• _INPUT_
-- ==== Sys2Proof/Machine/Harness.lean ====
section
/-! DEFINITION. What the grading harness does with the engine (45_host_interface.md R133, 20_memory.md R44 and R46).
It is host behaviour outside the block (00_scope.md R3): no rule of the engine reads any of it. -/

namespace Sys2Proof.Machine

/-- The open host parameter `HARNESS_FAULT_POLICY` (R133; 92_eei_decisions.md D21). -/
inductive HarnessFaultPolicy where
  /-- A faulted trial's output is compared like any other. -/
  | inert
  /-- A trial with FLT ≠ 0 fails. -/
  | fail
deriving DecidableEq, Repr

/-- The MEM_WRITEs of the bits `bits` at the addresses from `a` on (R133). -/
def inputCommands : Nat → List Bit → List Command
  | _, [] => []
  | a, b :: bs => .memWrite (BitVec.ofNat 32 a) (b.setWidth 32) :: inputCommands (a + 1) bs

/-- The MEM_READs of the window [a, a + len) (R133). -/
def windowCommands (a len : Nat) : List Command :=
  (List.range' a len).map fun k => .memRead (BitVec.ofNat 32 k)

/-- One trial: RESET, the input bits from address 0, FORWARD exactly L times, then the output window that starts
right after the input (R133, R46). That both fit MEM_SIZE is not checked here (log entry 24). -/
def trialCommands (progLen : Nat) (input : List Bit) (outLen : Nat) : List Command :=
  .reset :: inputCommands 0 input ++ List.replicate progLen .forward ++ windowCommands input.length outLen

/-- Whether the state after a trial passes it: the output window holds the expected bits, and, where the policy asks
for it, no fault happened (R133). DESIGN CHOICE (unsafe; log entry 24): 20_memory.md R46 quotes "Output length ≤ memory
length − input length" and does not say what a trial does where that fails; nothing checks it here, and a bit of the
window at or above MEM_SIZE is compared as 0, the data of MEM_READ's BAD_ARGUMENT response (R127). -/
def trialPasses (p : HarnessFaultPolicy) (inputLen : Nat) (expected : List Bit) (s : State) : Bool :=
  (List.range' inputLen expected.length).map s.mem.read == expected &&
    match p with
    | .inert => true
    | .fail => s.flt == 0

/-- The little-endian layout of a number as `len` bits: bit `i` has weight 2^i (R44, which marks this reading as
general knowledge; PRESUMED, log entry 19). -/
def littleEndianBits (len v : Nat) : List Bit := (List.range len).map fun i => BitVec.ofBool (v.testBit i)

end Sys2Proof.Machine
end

---

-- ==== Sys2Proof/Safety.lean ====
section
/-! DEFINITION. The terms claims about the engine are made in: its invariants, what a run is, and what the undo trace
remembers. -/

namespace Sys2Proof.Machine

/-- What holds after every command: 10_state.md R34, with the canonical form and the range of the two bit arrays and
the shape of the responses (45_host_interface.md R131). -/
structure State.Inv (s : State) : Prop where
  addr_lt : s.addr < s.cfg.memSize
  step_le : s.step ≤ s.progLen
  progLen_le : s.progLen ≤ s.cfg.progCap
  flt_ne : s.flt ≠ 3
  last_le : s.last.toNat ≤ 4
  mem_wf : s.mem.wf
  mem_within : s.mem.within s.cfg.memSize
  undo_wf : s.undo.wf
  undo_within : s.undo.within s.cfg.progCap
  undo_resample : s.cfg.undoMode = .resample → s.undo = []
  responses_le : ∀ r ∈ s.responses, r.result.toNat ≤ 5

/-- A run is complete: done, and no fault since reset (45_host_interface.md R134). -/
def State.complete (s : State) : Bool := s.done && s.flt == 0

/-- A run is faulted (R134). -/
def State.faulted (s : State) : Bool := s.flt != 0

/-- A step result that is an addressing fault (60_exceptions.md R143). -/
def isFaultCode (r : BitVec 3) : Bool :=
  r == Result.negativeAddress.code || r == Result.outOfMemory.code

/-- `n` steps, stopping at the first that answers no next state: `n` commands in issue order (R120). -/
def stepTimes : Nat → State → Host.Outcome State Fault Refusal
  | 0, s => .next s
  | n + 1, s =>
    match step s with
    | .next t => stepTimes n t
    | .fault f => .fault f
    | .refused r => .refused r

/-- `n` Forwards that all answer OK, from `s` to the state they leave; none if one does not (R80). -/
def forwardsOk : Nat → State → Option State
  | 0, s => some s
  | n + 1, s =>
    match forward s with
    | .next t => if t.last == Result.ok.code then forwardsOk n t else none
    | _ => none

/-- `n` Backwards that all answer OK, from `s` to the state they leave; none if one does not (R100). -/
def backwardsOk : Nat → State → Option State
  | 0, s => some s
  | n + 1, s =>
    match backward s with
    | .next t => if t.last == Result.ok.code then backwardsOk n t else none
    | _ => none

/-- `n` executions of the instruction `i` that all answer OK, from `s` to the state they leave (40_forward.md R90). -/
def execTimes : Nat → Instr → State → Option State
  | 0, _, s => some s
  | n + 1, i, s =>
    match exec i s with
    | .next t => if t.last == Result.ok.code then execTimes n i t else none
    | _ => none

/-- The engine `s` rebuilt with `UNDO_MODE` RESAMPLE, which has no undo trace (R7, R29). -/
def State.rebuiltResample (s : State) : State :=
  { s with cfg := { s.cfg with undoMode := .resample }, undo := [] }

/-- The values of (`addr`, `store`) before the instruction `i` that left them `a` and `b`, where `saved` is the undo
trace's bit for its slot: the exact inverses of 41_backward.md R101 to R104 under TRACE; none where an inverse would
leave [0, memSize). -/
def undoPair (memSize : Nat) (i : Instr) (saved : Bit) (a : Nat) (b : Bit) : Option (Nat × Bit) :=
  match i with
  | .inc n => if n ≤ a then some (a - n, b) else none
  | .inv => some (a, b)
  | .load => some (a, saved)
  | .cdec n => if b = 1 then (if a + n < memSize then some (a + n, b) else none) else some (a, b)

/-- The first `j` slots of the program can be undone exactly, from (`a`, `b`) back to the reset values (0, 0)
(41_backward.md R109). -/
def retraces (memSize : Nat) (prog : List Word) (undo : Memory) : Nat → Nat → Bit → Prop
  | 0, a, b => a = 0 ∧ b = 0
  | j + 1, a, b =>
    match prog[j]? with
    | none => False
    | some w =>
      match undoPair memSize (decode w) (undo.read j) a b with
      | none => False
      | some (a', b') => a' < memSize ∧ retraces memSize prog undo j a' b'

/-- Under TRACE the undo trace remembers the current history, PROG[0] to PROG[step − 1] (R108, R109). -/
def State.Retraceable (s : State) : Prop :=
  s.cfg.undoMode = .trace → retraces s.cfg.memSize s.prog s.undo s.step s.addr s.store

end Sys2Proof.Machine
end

---

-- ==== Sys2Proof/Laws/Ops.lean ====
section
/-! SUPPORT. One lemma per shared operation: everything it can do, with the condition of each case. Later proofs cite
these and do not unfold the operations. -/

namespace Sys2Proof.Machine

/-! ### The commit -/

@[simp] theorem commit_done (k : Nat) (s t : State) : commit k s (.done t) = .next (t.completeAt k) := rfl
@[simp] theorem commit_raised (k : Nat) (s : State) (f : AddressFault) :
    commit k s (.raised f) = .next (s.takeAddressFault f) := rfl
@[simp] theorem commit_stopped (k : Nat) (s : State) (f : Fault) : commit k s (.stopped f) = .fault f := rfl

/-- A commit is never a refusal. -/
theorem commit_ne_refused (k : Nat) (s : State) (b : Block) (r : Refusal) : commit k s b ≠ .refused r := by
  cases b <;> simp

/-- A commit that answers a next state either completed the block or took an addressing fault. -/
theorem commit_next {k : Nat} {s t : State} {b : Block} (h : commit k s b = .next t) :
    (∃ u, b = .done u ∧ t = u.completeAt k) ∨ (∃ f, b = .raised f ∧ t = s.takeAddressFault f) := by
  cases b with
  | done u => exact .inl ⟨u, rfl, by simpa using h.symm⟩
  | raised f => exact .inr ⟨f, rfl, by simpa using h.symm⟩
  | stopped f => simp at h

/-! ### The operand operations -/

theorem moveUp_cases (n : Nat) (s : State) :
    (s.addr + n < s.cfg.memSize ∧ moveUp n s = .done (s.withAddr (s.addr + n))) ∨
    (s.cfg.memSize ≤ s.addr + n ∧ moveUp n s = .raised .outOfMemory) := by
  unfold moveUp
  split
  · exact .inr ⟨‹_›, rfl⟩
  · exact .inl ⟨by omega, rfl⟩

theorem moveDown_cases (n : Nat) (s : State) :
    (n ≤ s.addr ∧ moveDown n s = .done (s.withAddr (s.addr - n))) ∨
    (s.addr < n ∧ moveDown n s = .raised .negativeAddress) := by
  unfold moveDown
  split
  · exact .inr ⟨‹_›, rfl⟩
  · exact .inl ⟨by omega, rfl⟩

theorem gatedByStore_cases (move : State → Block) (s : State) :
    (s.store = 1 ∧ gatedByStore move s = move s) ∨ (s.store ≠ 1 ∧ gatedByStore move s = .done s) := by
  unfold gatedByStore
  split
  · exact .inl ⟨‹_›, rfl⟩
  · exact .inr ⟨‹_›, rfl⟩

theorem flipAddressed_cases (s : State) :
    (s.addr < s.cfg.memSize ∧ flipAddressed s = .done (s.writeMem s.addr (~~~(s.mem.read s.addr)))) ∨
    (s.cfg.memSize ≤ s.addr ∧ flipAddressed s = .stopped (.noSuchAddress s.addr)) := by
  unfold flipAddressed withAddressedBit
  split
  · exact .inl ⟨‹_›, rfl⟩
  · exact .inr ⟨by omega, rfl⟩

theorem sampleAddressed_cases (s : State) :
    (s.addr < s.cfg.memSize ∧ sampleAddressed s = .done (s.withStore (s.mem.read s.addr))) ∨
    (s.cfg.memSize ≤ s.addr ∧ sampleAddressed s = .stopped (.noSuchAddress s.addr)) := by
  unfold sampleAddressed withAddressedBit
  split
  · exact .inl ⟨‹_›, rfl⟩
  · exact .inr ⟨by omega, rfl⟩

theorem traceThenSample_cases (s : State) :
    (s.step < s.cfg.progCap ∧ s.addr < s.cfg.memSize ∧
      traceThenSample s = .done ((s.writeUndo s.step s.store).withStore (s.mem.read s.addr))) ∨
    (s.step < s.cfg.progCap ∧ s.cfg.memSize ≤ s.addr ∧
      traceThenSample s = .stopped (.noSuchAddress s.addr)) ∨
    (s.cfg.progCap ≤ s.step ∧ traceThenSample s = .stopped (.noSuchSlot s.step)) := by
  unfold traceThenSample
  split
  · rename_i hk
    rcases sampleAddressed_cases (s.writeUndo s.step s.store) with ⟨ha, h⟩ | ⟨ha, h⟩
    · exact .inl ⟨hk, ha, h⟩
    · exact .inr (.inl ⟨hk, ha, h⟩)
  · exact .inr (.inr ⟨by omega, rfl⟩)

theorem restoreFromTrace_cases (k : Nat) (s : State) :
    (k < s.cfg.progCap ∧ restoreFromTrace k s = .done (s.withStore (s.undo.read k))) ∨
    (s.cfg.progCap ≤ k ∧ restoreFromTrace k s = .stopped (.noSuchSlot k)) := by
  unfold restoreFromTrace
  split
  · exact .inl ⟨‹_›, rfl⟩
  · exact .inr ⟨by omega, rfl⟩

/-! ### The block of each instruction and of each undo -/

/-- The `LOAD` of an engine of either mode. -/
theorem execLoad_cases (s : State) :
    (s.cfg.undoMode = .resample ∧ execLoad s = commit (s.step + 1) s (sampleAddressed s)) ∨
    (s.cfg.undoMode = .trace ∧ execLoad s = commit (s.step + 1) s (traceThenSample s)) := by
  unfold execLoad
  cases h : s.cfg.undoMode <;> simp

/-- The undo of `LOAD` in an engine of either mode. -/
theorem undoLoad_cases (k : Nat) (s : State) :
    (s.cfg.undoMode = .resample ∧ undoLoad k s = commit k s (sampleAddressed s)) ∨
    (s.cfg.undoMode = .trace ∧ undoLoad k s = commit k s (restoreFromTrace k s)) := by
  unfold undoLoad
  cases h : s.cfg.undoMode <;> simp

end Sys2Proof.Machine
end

• _WORK REQUEST_
Throughout the records above, find the lines in which the word "inputLen" appears and return them.

• _WORKED SOLUTION_
def trialPasses (p : HarnessFaultPolicy) (inputLen : Nat) (expected : List Bit) (s : State) : Bool :=
  (List.range' inputLen expected.length).map s.mem.read == expected &&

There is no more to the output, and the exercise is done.